Monday, January 21, 2013

Those sailor-explorers were tough - like Matthew Flinders

FLINDERS: The Man who Mapped Australia,
by Rob Mundle, Hachette, 386pp. 

Reviewed: 19 January 2013

When I was reading this book, I was appalled to find that a couple of GenX liberal arts graduates from Australian universities had never heard of Matthew Flinders.

OK, it's timely to revise the history earlier generations were taught, in which everything was cast in terms of glorious expansion of the British Empire.  But it is sad that intelligent, humane, socially-responsible Australians have no idea how this country came to be what it is today. If you don't know history, you are easily led into delusion.  That is why history needs to be written, and written again, and written again, so we know where we came from to inform choices on where we might go next and how to get there.  End rant.

Matthew Flinders was one of a generation who harnessed the curiosity of the Enlightenment to the mercantile competition of European colonial empires.  The British seizure of Australia was a pre-emptive strike against their traditional enemy, the French, who were newly invigorated by the Napoleonic regime that followed their revolution.  It was an extraordinary period, in which French and British scientists helped each other in the cause of discovery, at the same time as their political and military masters were fighting for global dominance.

Flinders was inspired by a childhood reading of Robinson Crusoe.  He sailed with Captain Cook and also with Captain William Bligh, performing a series of intrepid exploratory voyages in small sailing boats around the uncharted coasts of Australia.

It is hard these days to understand that several decades after the discovery of Tasmania (Van Diemen's Land), no European knew whether or not it was joined to the mainland (then called New Holland).  Sea routes were all hazardous, navigation always risky, so it was not unusual for sea captains to avoid uncharted waters.

The risks of coastal exploration were extraordinary. Wooden ships were often frail if not rotting, and always at the mercy of the weather. For much of Flinders' voyage around Australia, the planks of his ship Investigator were leaking up to fifty tons of seawater per hour, all of which had to be pumped out by hand.

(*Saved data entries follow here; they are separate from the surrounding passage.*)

theorem test_reset_line_idle :
    let t := after .reset (at' 7000 running2)
    t.rx.state = .idle ∧ t.rx.lastEdge = 7000 ∧ t.tx.armed = false ∧ t.tx.n = 0 := by decide

/-- 41_transmitter.md R116, 60_exceptions.md R242: the start edge follows its `SEND` in the same step. -/
theorem test_step_consequent_edge :
    (match step ((at' 1000 base).withFetchWord 64 0x13100800000000FF) with
      | .next t => decide (t.rx.state = .startBitStart) && t.rx.frame.loopback && decide (t.rx.frame.timestamp = 1)
      | .fault _ => false
      | .refused _ => false) = true := by decide

/-! ## Witnesses: for every statement with hypotheses, states and operands that meet them, clause by clause -/

theorem witness_DecodeOfEncode : (Instr.send (.reserved 15) 0 0 0 0).wellFormed = true := by decide

/-- Two words that differ in the reserved bits only. -/
theorem witness_CommandDecodingReadsOnlyItsFields :
    decodeCmd 0x3000000000000001 = .ok (.seqNext 1) ∧
      (0x300F000000000001 : BitVec 64).extractLsb' 52 12 = (0x3000000000000001 : BitVec 64).extractLsb' 52 12 ∧
      (0x300F000000000001 : BitVec 64).extractLsb' 0 48 = (0x3000000000000001 : BitVec 64).extractLsb' 0 48 :=
  ⟨rfl, by decide, by decide⟩

/-- Two `REQ_STATUS` words that share nothing but `op`, and two `SEQ_NEXT` words that share `op` and bits 31:0. -/
theorem witness_CommandDecoding_unusedFields :
    (0x5000000000000000 : BitVec 64).extractLsb' 60 4 = 5 ∧ (0x5FFFFFFFFFFFFFFF : BitVec 64).extractLsb' 60 4 = 5 ∧
      (0x3000000000000992 : BitVec 64).extractLsb' 60 4 = 3 ∧ (0x3FFFFFFF00000992 : BitVec 64).extractLsb' 60 4 = 3 ∧
      (0x3FFFFFFF00000992 : BitVec 64).extractLsb' 0 32 = (0x3000000000000992 : BitVec 64).extractLsb' 0 32 := by decide

theorem witness_EventVectorIsTakenInOrder :
    decodeEvt ⟨0b001100, 0, false⟩ = .ok .rxPeriodMatch ∧ eventBit .rxQueryMatch ≠ 0 ∧
      eventBit .rxQueryMatch &&& 0b001100 = eventBit .rxQueryMatch := ⟨rfl, by decide, by decide⟩

theorem witness_FrameWord : (⟨false, true, .timeout, 32, 0xFFFFFFFF, 0⟩ : RxFrame).length ≤ 32 := by decide

/-- An event vector presented at the present instant. -/
def presenting (v : BitVec 6) (s : State) : State := { s with env := { s.env with presented := [⟨v, 0, false⟩] } }

/-- A timeline. -/
def timed (is : List Instant) (s : State) : State := { s with env := { s.env with timeline := is } }

/-- An entry with one event vector, and one with a `REQ_STATUS`. -/
def eventAt (T : Nat) (v : BitVec 6) : Instant := ⟨T, none, ⟨v, 0, false⟩, []⟩
def commandAt (T : Nat) : Instant := ⟨T, none, ⟨0, 0, false⟩, [0x5000000000000000]⟩

/-- Command words presented at the present instant. -/
def commanding (ws : List (BitVec 64)) (s : State) : State := { s with env := { s.env with cmds := ws } }

theorem witness_StepRuns_event :
    let p := presentArrived (presenting 0b100000 base)
    decodeEvt (maskInput p.eventInput p.env.phase.mask) = .ok .reset ∧ eventAllowed .reset p = true := ⟨rfl, rfl⟩

theorem witness_StepRuns_notDue :
    let p := presentArrived (presenting 0b000010 base)
    decodeEvt (maskInput p.eventInput p.env.phase.mask) = .ok .rxStopbitMatch ∧
      eventAllowed .rxStopbitMatch p = false ∧ matchVoid .rxStopbitMatch p = false := ⟨rfl, rfl, rfl⟩

/-- A `TX_MATCH` presented while a table runs that has not reached its entry. -/
theorem witness_StepRuns_txMatchVoid :
    let p := presentArrived (at' 416 (presenting 0b010000 running2))
    decodeEvt (maskInput p.eventInput p.env.phase.mask) = .ok .txMatch ∧
      eventAllowed .txMatch p = false ∧ matchVoid .txMatch p = true := ⟨rfl, rfl, rfl⟩

/-- An edge and the stop match due at its instant, presented in one vector. -/
def edgeAndMatch : State :=
  at' 2400 { rxIn .dataBitInside base with
    stopCmp := ⟨true, 2400⟩, env := { base.env with presented := [⟨0b000011, 2400, true⟩] } }

/-- 42_receiver.md R160: "the capture is applied first, re-arms the compare 2400 µs ahead, and the match does not
occur". -/
theorem test_edge_removes_the_match :
    (match step edgeAndMatch with
      | .next t => decide (t.stopCmp = ⟨true, 4800⟩) && (match fetch (presentArrived t) with
        | .void u => decide (u.stopCmp = ⟨true, 4800⟩ ∧ u.rx = t.rx ∧ u.q = t.q ∧ u.env.presented = [])
        | .op _ _ => false | .noCommand _ => false | .notDue _ => false | .quiet => false)
      | .fault _ => false
      | .refused _ => false) = true := by decide
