-- ==== Sys2Proof/Machine/State.lean ====
section
/-! DEFINITION. The state of the machine as plain data (10_state.md), the ways a step can stop, the Warm reset (rule R200)
and the machine right after it. -/

namespace Sys2Proof.Machine

/-- The four Exception levels (rules R50, R183). -/
inductive EL where
  | el0
  | el1
  | el2
  | el3
  deriving DecidableEq, Repr

/-- An exception that the source alludes to and does not define (`Other(e)` of rule R170): known by a label only. -/
structure ExternalException where
  label : Nat
  deriving DecidableEq, Repr

/-- The context inputs of one step (10_state.md section 6): state of the PE that the rules read and never write. No rule
gives any of them a layout, so each is the named bit and no register image (rule R8). -/
structure Inputs where
  /-- `PSTATE.EL` (rule R50). -/
  el : EL
  /-- `EL2Enabled()`, the same as "EL2 is implemented and enabled in the current Security state" (rule R52). -/
  el2Enabled : Bool
  /-- `HCR_EL2.NV` (rule R51). -/
  hcrNV : Bool
  /-- `HCR_EL2.NV2` (rule R51). -/
  hcrNV2 : Bool
  /-- `HCR_EL2.E2H` (rule R51). -/
  hcrE2H : Bool
  /-- `HCR_EL2.TGE` (rule R51). -/
  hcrTGE : Bool
  /-- `SCR_EL3.FGTEn2` (rule R54). -/
  scrFGTEn2 : Bool
  /-- `Halted()` (rule R53). -/
  halted : Bool
  /-- `EDSCR.SDD` (rule R53). -/
  edscrSDD : Bool
  /-- `HigherPriorityException`, the oracle of rule R173 for a governed write of this step. -/
  higherPriority : Option ExternalException
  /-- `NVMemFault`, the oracle of rule R77 for an `NVMem` access of this step. -/
  nvMemFault : Option ExternalException
  /-- `NVBase`, held in VNCR_EL2 (rule R71). -/
  nvBase : Word64
  deriving DecidableEq, Repr

/-- The machine's state. -/
structure State where
  /-- The implementation parameters of rule R5; no step changes them (rule R24). -/
  cfg : Config
  /-- The stored 64 bits of HDFGWTR2_EL2 (rule R20). -/
  hdfgwtr2 : Word64
  /-- X0 to X30 (rule R57). -/
  x : Vector Word64 31
  /-- The program counter (rule R58). -/
  pc : Word64
  /-- Data memory (rule R61), in the canonical form that `Memory.wf` states. -/
  mem : List Host.Cell
  /-- The context inputs the next step reads (rules R50 to R55, R71, R77). -/
  inputs : Inputs
  /-- The MODEL's own: the inputs of the steps after the next one, oldest first. Where it is empty they stay. -/
  schedule : List Inputs
  /-- The program, by instruction address (rule R81): a parameter, never written by a step. -/
  program : List (Nat × Slot)
  /-- The MODEL's own: how many reset draws have been taken (rule R48). -/
  draws : Nat
  deriving DecidableEq, Repr

/-- The faults: the terminal outcomes of rule R170. What the machine does after one is outside the spec (rule R177), and
the faulting instruction has written nothing (rule R178). -/
inductive Fault where
  /-- `Undefined` (rule R172). Raised by both accessors (rules R110 to R112) and by a governed write of an event counter
  that is not implemented (rules R147, R148). Safe: the model stops where the PE enters a handler. -/
  | undefined
  /-- `Trap(target, ec)` (rule R171). Raised by both accessors, to EL2 or EL3, and by a governed write, to EL2 (rule
  R133). Safe: the model stops where the PE enters a handler. -/
  | systemAccessTrap (target : EL) (ec : BitVec 6)
  /-- `Other(e)`: the oracles of rules R77 and R173 gave `e`. Safe: the oracle is an input. -/
  | other (e : ExternalException)
  deriving DecidableEq, Repr

/-- The refusals: where the spec gives no meaning. All are safe: the model stops and claims nothing. -/
inductive Refusal where
  /-- An instruction with no meaning yet, by its mnemonic. Raised by no arm of `exec`. -/
  | notModelled (mnemonic : String)
  /-- The bytes at the pc are no accessor of HDFGWTR2_EL2 (rule R96). Raised by `step`. -/
  | undecodable (e : DecodeError)
  /-- The program has nothing at the pc (rule R81). Raised by `step`. -/
  | noInstructionAt (address : Nat)
  /-- The pc is not 4-byte aligned: outside the spec (rules R58, R175). Raised by `step`. -/
  | pcMisaligned
  /-- `NVBase` is not aligned (rules R71, R74). Raised by an accessor in its memory case. -/
  | nvBaseMisaligned
  /-- `NotTrappedHere` (rule R135): this register does not stop the write, and what the write then does is in no source.
  It carries `F0IgnoresThisWrite` (rule R156). Raised by a write identified by name. -/
  | notTrappedHere (f0IgnoresThisWrite : Bool)
  /-- A write identified by name while `Halted()` (rule R185). Raised by such a write. -/
  | namedWriteInDebugState
  /-- A read identified by name: never affected by this register (rule R130), and its effect is in no source. -/
  | namedReadNotGoverned
  deriving DecidableEq, Repr

/-- The three outcomes of a step of this machine. -/
abbrev Result := Host.Outcome State Fault Refusal

/-- The Warm reset of rule R200. It gives the register its reset value with the next draw. The argument is the state in
which everything else comes out of the reset: no rule gives any of that a value (rules R202, R203), so a claim about
reset is a claim for every argument. -/
def State.warmReset (s : State) : State :=
  { s with
    hdfgwtr2 := warmResetValue s.cfg (Config.unknownBits s.draws)
    draws := s.draws + 1 }

/-- The context inputs after reset. DESIGN CHOICE and PRESUMED (log entries 4 and 5): no source gives one. -/
def Inputs.reset : Inputs where
  el := .el2
  el2Enabled := true
  hcrNV := false
  hcrNV2 := false
  hcrE2H := false
  hcrTGE := false
  scrFGTEn2 := false
  halted := false
  edscrSDD := false
  higherPriority := none
  nvMemFault := none
  nvBase := 0

/-- Everything that reset gives no value to. DESIGN CHOICE (log entries 3 to 7). -/
def State.beforeReset : State where
  cfg := Config.reference
  hdfgwtr2 := 0
  x := Vector.replicate 31 0
  pc := 0
  mem := []
  inputs := Inputs.reset
  schedule := []
  program := []
  draws := 0

/-- The machine right after a Warm reset (rule R200), in the configuration `Config.reference`. -/
def State.reset : State :=
  State.beforeReset.warmReset

end Sys2Proof.Machine
end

Flinders also experienced what we now call “political risk”. With the assistance of  grand figures like Sir Joseph Banks, Flinders had obtained  official documents to grant him safe passage through French territories and ports, regardless of the bilateral circumstances. Unfortunately, by the time he was heading home to report his explorations, the French regime had been infested by a cohort of hyper-nationalists vying for the attention of Napoleon.

When Flinders' ship limped into Mauritius, he fell into the hands of  Governor Decaen, one of these 19th century neo-cons, who had been persuaded that France had a mission to extinguish the British colonisation of Australia.  Flinders was kept on Mauritius for six priceless years as a kind of hostage to Decaen's political ambitions.

When finally released, Flinders returned home with just enough strength to complete the massive 350,000 word account of his major expedition, dying within days of the publication of A Voyage to Terra Australis in 1814, aged forty.  His explorations had been completed before he reached the age of thirty.

Lessons for today include how Flinders' ambitions were at times given crucial support by well-placed sponsors, and at other times frustrated by political chicanery, negligence, or sheer bureaucratic inertia. It reminds that history is so often personal, and that in the competition of empires, Australia has never been the main game.